### Task prompt
Once the line containing "open Sys2Proof Sys2Proof.Machine" is found in the entries below, reproduce it and every line after it, stopping at and including the line containing "pending := cs"; reproduce nothing else, and keep each line exact.

** Opening Available records block **

-- ==== Sys2Proof/Certificates/Slice0/Obligations.lean ====
section
/-!
DEFINITION. The statements for the provers, each listed in OBLIGATIONS.json with the rule or the
sections of spec/ it rests on. A statement about a command says that `exec` answers a next state, what that
state holds, and, by writing it as the old state with named fields changed, that nothing else changes.
-/

open Sys2Proof Sys2Proof.Machine

/-! ### The step, the queue of commands and reset -/

/-- A step runs the command at the front of the queue on the state with the queue's rest; on an empty queue
one unit passes for every timer that runs, which is the model's choice (log entry 4). -/
def Obligations.StepRunsFrontCommand : Prop :=
  (∀ (c : Instr) (cs : List Instr) (s : State),
    step { s with pending := c :: cs } = exec c { s with pending := cs }) ∧
  ∀ s : State, s.pending = [] →
    ∃ t, step s = .next t ∧
      t = { s with
        elems := t.elems, services := t.services, channels := t.channels, slots := t.slots
        scanClock := s.scanClock.map (· + 1) } ∧
      t.services = s.services.map (fun v => { v with left := v.left - 1 }) ∧
      (∀ c, t.channel c = (s.channel c).elapse 1) ∧ (∀ g, t.slot g = (s.slot g).elapse 1) ∧
      ∀ e, t.elem e = (s.elem e).map (Element.elapse 1)

/-- No command stops the machine: each, in every state, answers a next state, and none touches the queue of
waiting commands. That a command whose event cannot take place answers the state as it was, and so completes too,
is the model's choice (log entry 5). -/
def Obligations.EveryCommandCompletes : Prop :=
  ∀ (c : Instr) (s : State), ∃ t, exec c s = .next t ∧ t.pending = s.pending

/-- RESET_LOW, in every state, gives the values of a cold start, with the quench line driven for the start-up
reason alone, every output inactive and every control input at throw 0. The model's choices among these values are
the address 0, the blank image figures, and the configuration memory deselected with nothing sent (log entries 1, 2
and 28); that the quench line is sensed asserted is inferred (log entry 7). That the level of COILOK, the count of
free values and the queue of commands stay is the model's choice too (log entries 3, 4, 8 and 17). -/
def Obligations.ResetLowGivesColdStart : Prop :=
  ∀ s : State, ∃ t, exec .resetLow s = .next t ∧
    t = { State.reset with coilOk := s.coilOk, freeCount := s.freeCount, pending := s.pending } ∧
    t.nodeState = .starting ∧ t.quenchDriven = true ∧ t.breakDrive = false ∧ t.restartDrive = false ∧
    t.faultOutput = false ∧ t.fault.later = 0 ∧ t.scanClock = none ∧
    (∀ g, t.gate g = false ∧ t.slot g = Slot.idle) ∧
    (∀ c, t.channel c = .idle ∧ t.coilOf (t.channel c) = .none) ∧ (∀ e, t.elem e = none ∧ t.control e = 0) ∧
    t.moveQueue = [] ∧ t.services = [] ∧ t.laneHold = 0 ∧ t.orderHead = 0 ∧
    t.txQueue = [] ∧ t.rxQueue = [] ∧ t.extTable = [] ∧ t.badFrames = 0 ∧ t.txDrops = 0 ∧
    t.txPhase = .quiet ∧ t.lineState = .notFollowing ∧ t.reportSlot = none ∧ t.restart = none

/-- The state right after reset keeps every law that the statements below take as a premise. -/
def Obligations.LawsHoldAtReset : Prop :=
  State.reset.gatesSafe ∧ State.reset.readySafe ∧ State.reset.slotsSafe ∧ State.reset.scanSafe ∧
    State.reset.arbiterSafe ∧ State.reset.statesSafe ∧ State.reset.recordsSafe ∧
    State.reset.controlsSafe ∧ State.reset.framesSafe ∧ State.reset.bounded ∧ State.reset.drivesSafe ∧ State.reset.extensionsSafe ∧
    ¬State.reset.grantable ∧ ¬State.reset.startable

/-! ### Start-up (section 11) -/

/-- RESET_HIGH, with RESET low before, takes the straps as the station address, most significant bit first,
selects the configuration memory and sends it the read command and the address 0; with RESET not low it is no
event, which is the model's choice (log entry 5). -/
def Obligations.ResetHighStartsImageRead : Prop :=
  ∀ (straps : BitVec 6) (s : State),
    (s.loader = .held →
      ∃ t, exec (.resetHigh straps) s = .next t ∧
        t = { s with address := t.address, loader := .reading, spi := ⟨true, [0x03, 0x00, 0x00]⟩ } ∧
        t.address.val = straps.toNat) ∧
    (s.loader ≠ .held → exec (.resetHigh straps) s = .next s)

/-- IMAGE_READ_DONE with an image that fails any check of R167 takes the node to CONFIG-FAULT, captures
ConfigBad and queues its NOTICE, lets the quench line go, and the receiver begins to listen. -/
def Obligations.FaultyImageIsRefused : Prop :=
  ∀ (image : List Byte) (s : State), s.nodeState = .starting → s.loader = .reading → s.roomFor 1 →
    s.fault.kind = none → imageFaulty image →
    ∃ t, exec (.imageReadDone image) s = .next t ∧
      t = { s with
        nodeState := .configFault, loader := .ended, spi := { s.spi with selected := false }
        startUpDrive := false, lineState := .seeking, fault := ⟨some .configBad, none, none, 0⟩
        txQueue := s.txQueue ++ [⟨.frame (.notice .faultCaptured none 6), false, false⟩] } ∧
      t.faultOutput = true ∧ t.quenchDriven = (s.breakDrive || s.restartDrive)

/-- IMAGE_READ_DONE with an image that passes every check takes its figures, clamped, and brings its elements
into use with their values of a cold start; the scan clock takes its origin and the node enters SEEDING. -/
def Obligations.SoundImageIsAccepted : Prop :=
  ∀ (image : List Byte) (s : State), s.nodeState = .starting → s.loader = .reading →
    ¬imageFaulty image →
    ∃ t, exec (.imageReadDone image) s = .next t ∧
      t = { s with
        nodeState := .seeding, loader := .ended, spi := { s.spi with selected := false }
        config := t.config, elems := t.elems, scanClock := some 0, scanReads := 0 } ∧
      (t.config.rotating = true ↔ imageByte image 3 ≠ 0) ∧
      t.config.quenchTime = min 250 (imageByte image 4) ∧
      t.config.setupTimeout = max 1 (imageByte image 5) ∧
      t.config.gateEnable.toNat = imageByte image 6 ∧
      t.config.pL = max 1 (min 250 (imageWord image 7)) ∧
      t.config.sL = min 250 (imageWord image 9) ∧
      t.config.pF = max 1 (min 250 (imageWord image 11)) ∧
      t.config.sF = min 250 (imageWord image 13) ∧
      t.config.sS = min 250 (imageWord image 15) ∧
      t.config.wearL = imageByte image 17 ∧ t.config.wearF = imageByte image 18 ∧
      (∀ e : ElemNo, (t.elem e).isSome = true ↔ e.val < imageByte image 2) ∧
      ∀ (e : ElemNo) (x : Element), t.elem e = some x →
        (x.cls = .latching ↔ imageByte image (19 + 6 * e) = 1) ∧
        (x.cls = .failsafe ↔ imageByte image (19 + 6 * e) = 2) ∧
        (x.cls = .solidState ↔ imageByte image (19 + 6 * e) = 3) ∧
        x.throws = imageByte image (20 + 6 * e) ∧
        x.cascaded = (imageByte image (21 + 6 * e)).testBit 7 ∧
        (x.park.isSome = (imageByte image (21 + 6 * e)).testBit 6) ∧
        (∀ p, x.park = some p → p.val = imageByte image (21 + 6 * e) % 16) ∧
        x.baseWear = imageByte image (22 + 6 * e) * 65536 + imageByte image (23 + 6 * e) * 256 +
          imageByte image (24 + 6 * e) ∧
        x.wear = x.baseWear ∧ x.recordSafe t.config ∧
        x.state = .free ∧ x.owner = none ∧ x.target = none ∧ x.retry = false ∧
        x.releaseOnCompletion = false ∧ x.mismatchRun = 0 ∧ x.faultLatch = false ∧
        x.commanded = none ∧ x.sensed = .noContact ∧ x.hold = none ∧
        (x.half = if x.cascaded then .unknown else .absent)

** Closing Available records block **

### Your response
open Sys2Proof Sys2Proof.Machine

/-! ### The step, the queue of commands and reset -/

/-- A step runs the command at the front of the queue on the state with the queue's rest; on an empty queue
one unit passes for every timer that runs, which is the model's choice (log entry 4). -/
def Obligations.StepRunsFrontCommand : Prop :=
  (∀ (c : Instr) (cs : List Instr) (s : State),
    step { s with pending := c :: cs } = exec c { s with pending := cs }) ∧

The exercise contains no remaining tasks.